■ **Activity**: The data below holds a line containing "s.eccOne := rfl" and a line containing "s.tide := rfl"; please quote exactly those two lines and every line between them, and nothing else.

++++ Supplied entries ++++

/-! `setLock` writes `locks` alone. -/

@[simp] theorem State.setLock_pending (l : Nat) (x : LockSt) : (s.setLock l x).pending = s.pending := rfl
@[simp] theorem State.setLock_regs (l : Nat) (x : LockSt) : (s.setLock l x).regs = s.regs := rfl
@[simp] theorem State.setLock_staged (l : Nat) (x : LockSt) : (s.setLock l x).staged = s.staged := rfl
@[simp] theorem State.setLock_held (l : Nat) (x : LockSt) : (s.setLock l x).held = s.held := rfl
@[simp] theorem State.setLock_capture (l : Nat) (x : LockSt) : (s.setLock l x).capture = s.capture := rfl
@[simp] theorem State.setLock_setNow (l : Nat) (x : LockSt) : (s.setLock l x).setNow = s.setNow := rfl
@[simp] theorem State.setLock_mem (l : Nat) (x : LockSt) : (s.setLock l x).mem = s.mem := rfl
@[simp] theorem State.setLock_eccOne (l : Nat) (x : LockSt) : (s.setLock l x).eccOne = s.eccOne := rfl
@[simp] theorem State.setLock_eccBad (l : Nat) (x : LockSt) : (s.setLock l x).eccBad = s.eccBad := rfl
@[simp] theorem State.setLock_resp (l : Nat) (x : LockSt) : (s.setLock l x).resp = s.resp := rfl
@[simp] theorem State.setLock_outbox (l : Nat) (x : LockSt) : (s.setLock l x).outbox = s.outbox := rfl
@[simp] theorem State.setLock_fab (l : Nat) (x : LockSt) : (s.setLock l x).fab = s.fab := rfl
@[simp] theorem State.setLock_tide (l : Nat) (x : LockSt) : (s.setLock l x).tide = s.tide := rfl
@[simp] theorem State.setLock_tidePrev (l : Nat) (x : LockSt) : (s.setLock l x).tidePrev = s.tidePrev := rfl
@[simp] theorem State.setLock_instants (l : Nat) (x : LockSt) : (s.setLock l x).instants = s.instants := rfl
@[simp] theorem State.setLock_phase (l : Nat) (x : LockSt) : (s.setLock l x).phase = s.phase := rfl
@[simp] theorem State.setLock_resetN (l : Nat) (x : LockSt) : (s.setLock l x).resetN = s.resetN := rfl
@[simp] theorem State.setLock_debugEn (l : Nat) (x : LockSt) : (s.setLock l x).debugEn = s.debugEn := rfl
@[simp] theorem State.setLock_supplies (l : Nat) (x : LockSt) : (s.setLock l x).supplies = s.supplies := rfl
@[simp] theorem State.setLock_vbat (l : Nat) (x : LockSt) : (s.setLock l x).vbat = s.vbat := rfl
@[simp] theorem State.setLock_wdtKey (l : Nat) (x : LockSt) : (s.setLock l x).wdtKey = s.wdtKey := rfl
@[simp] theorem State.setLock_wdtAt (l : Nat) (x : LockSt) : (s.setLock l x).wdtAt = s.wdtAt := rfl
@[simp] theorem State.setLock_bootCtr (l : Nat) (x : LockSt) : (s.setLock l x).bootCtr = s.bootCtr := rfl
@[simp] theorem State.setLock_pciIds (l : Nat) (x : LockSt) : (s.setLock l x).pciIds = s.pciIds := rfl
@[simp] theorem State.setLock_reactions (l : Nat) (x : LockSt) : (s.setLock l x).reactions = s.reactions := rfl
@[simp] theorem State.setLock_reactAt (l : Nat) (x : LockSt) : (s.setLock l x).reactAt = s.reactAt := rfl
@[simp] theorem State.setLock_freeCnt (l : Nat) (x : LockSt) : (s.setLock l x).freeCnt = s.freeCnt := rfl
@[simp] theorem State.setLock_adm (l : Nat) (x : LockSt) : (s.setLock l x).adm = s.adm := rfl
@[simp] theorem State.setLock_checking (l : Nat) (x : LockSt) : (s.setLock l x).checking = s.checking := rfl
@[simp] theorem State.setLock_pullAt (l : Nat) (x : LockSt) : (s.setLock l x).pullAt = s.pullAt := rfl
@[simp] theorem State.setLock_pull (l : Nat) (x : LockSt) : (s.setLock l x).pull = s.pull := rfl
@[simp] theorem State.setLock_log (l : Nat) (x : LockSt) : (s.setLock l x).log = s.log := rfl
@[simp] theorem State.setLock_bst (l : Nat) (x : LockSt) : (s.setLock l x).bst = s.bst := rfl
@[simp] theorem State.setLock_epochs (l : Nat) (x : LockSt) : (s.setLock l x).epochs = s.epochs := rfl
@[simp] theorem State.setLock_channels (l : Nat) (x : LockSt) : (s.setLock l x).channels = s.channels := rfl
@[simp] theorem State.setLock_bthPos (l : Nat) (x : LockSt) : (s.setLock l x).bthPos = s.bthPos := rfl
@[simp] theorem State.setLock_soft (l : Nat) (x : LockSt) : (s.setLock l x).soft = s.soft := rfl
@[simp] theorem State.setLock_grantAt (l : Nat) (x : LockSt) : (s.setLock l x).grantAt = s.grantAt := rfl
@[simp] theorem State.setLock_offers (l : Nat) (x : LockSt) : (s.setLock l x).offers = s.offers := rfl
@[simp] theorem State.setLock_msixMask (l : Nat) (x : LockSt) : (s.setLock l x).msixMask = s.msixMask := rfl
@[simp] theorem State.setLock_waking (l : Nat) (x : LockSt) : (s.setLock l x).waking = s.waking := rfl
@[simp] theorem State.setLock_pair (l : Nat) (x : LockSt) : (s.setLock l x).pair = s.pair := rfl
@[simp] theorem State.setLock_ports (l : Nat) (x : LockSt) : (s.setLock l x).ports = s.ports := rfl
@[simp] theorem State.setLock_srcLost (l : Nat) (x : LockSt) : (s.setLock l x).srcLost = s.srcLost := rfl
@[simp] theorem State.setLock_hostLost (l : Nat) (x : LockSt) : (s.setLock l x).hostLost = s.hostLost := rfl
@[simp] theorem State.setLock_bars (l : Nat) (x : LockSt) : (s.setLock l x).bars = s.bars := rfl
@[simp] theorem State.setLock_tid (l : Nat) (x : LockSt) : (s.setLock l x).tid = s.tid := rfl
@[simp] theorem State.setLock_pio (l : Nat) (x : LockSt) : (s.setLock l x).pio = s.pio := rfl
@[simp] theorem State.setLock_grv (l : Nat) (x : LockSt) : (s.setLock l x).grv = s.grv := rfl
@[simp] theorem State.setLock_drf (l : Nat) (x : LockSt) : (s.setLock l x).drf = s.drf := rfl
@[simp] theorem State.setLock_alm (l : Nat) (x : LockSt) : (s.setLock l x).alm = s.alm := rfl
@[simp] theorem State.setLock_bcn (l : Nat) (x : LockSt) : (s.setLock l x).bcn = s.bcn := rfl
@[simp] theorem State.setLock_tly (l : Nat) (x : LockSt) : (s.setLock l x).tly = s.tly := rfl
@[simp] theorem State.setLock_can (l : Nat) (x : LockSt) : (s.setLock l x).can = s.can := rfl
@[simp] theorem State.setLock_uarts (l : Nat) (x : LockSt) : (s.setLock l x).uarts = s.uarts := rfl
@[simp] theorem State.setLock_rings (l : Nat) (x : LockSt) : (s.setLock l x).rings = s.rings := rfl
@[simp] theorem State.setLock_ringProof (l : Nat) (x : LockSt) : (s.setLock l x).ringProof = s.ringProof := rfl
@[simp] theorem State.setLock_memory (l : Nat) (x : LockSt) : (s.setLock l x).memory = s.memory := rfl
@[simp] theorem State.setLock_rails (l : Nat) (x : LockSt) : (s.setLock l x).rails = s.rails := rfl
@[simp] theorem State.setLock_cores (l : Nat) (x : LockSt) : (s.setLock l x).cores = s.cores := rfl
@[simp] theorem State.setLock_quays (l : Nat) (x : LockSt) : (s.setLock l x).quays = s.quays := rfl
@[simp] theorem State.setLock_stations (l : Nat) (x : LockSt) : (s.setLock l x).stations = s.stations := rfl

++++

■ **Exercise result**:
@[simp] theorem State.setLock_eccOne (l : Nat) (x : LockSt) : (s.setLock l x).eccOne = s.eccOne := rfl
@[simp] theorem State.setLock_eccBad (l : Nat) (x : LockSt) : (s.setLock l x).eccBad = s.eccBad := rfl
@[simp] theorem State.setLock_resp (l : Nat) (x : LockSt) : (s.setLock l x).resp = s.resp := rfl
@[simp] theorem State.setLock_outbox (l : Nat) (x : LockSt) : (s.setLock l x).outbox = s.outbox := rfl
@[simp] theorem State.setLock_fab (l : Nat) (x : LockSt) : (s.setLock l x).fab = s.fab := rfl
@[simp] theorem State.setLock_tide (l : Nat) (x : LockSt) : (s.setLock l x).tide = s.tide := rfl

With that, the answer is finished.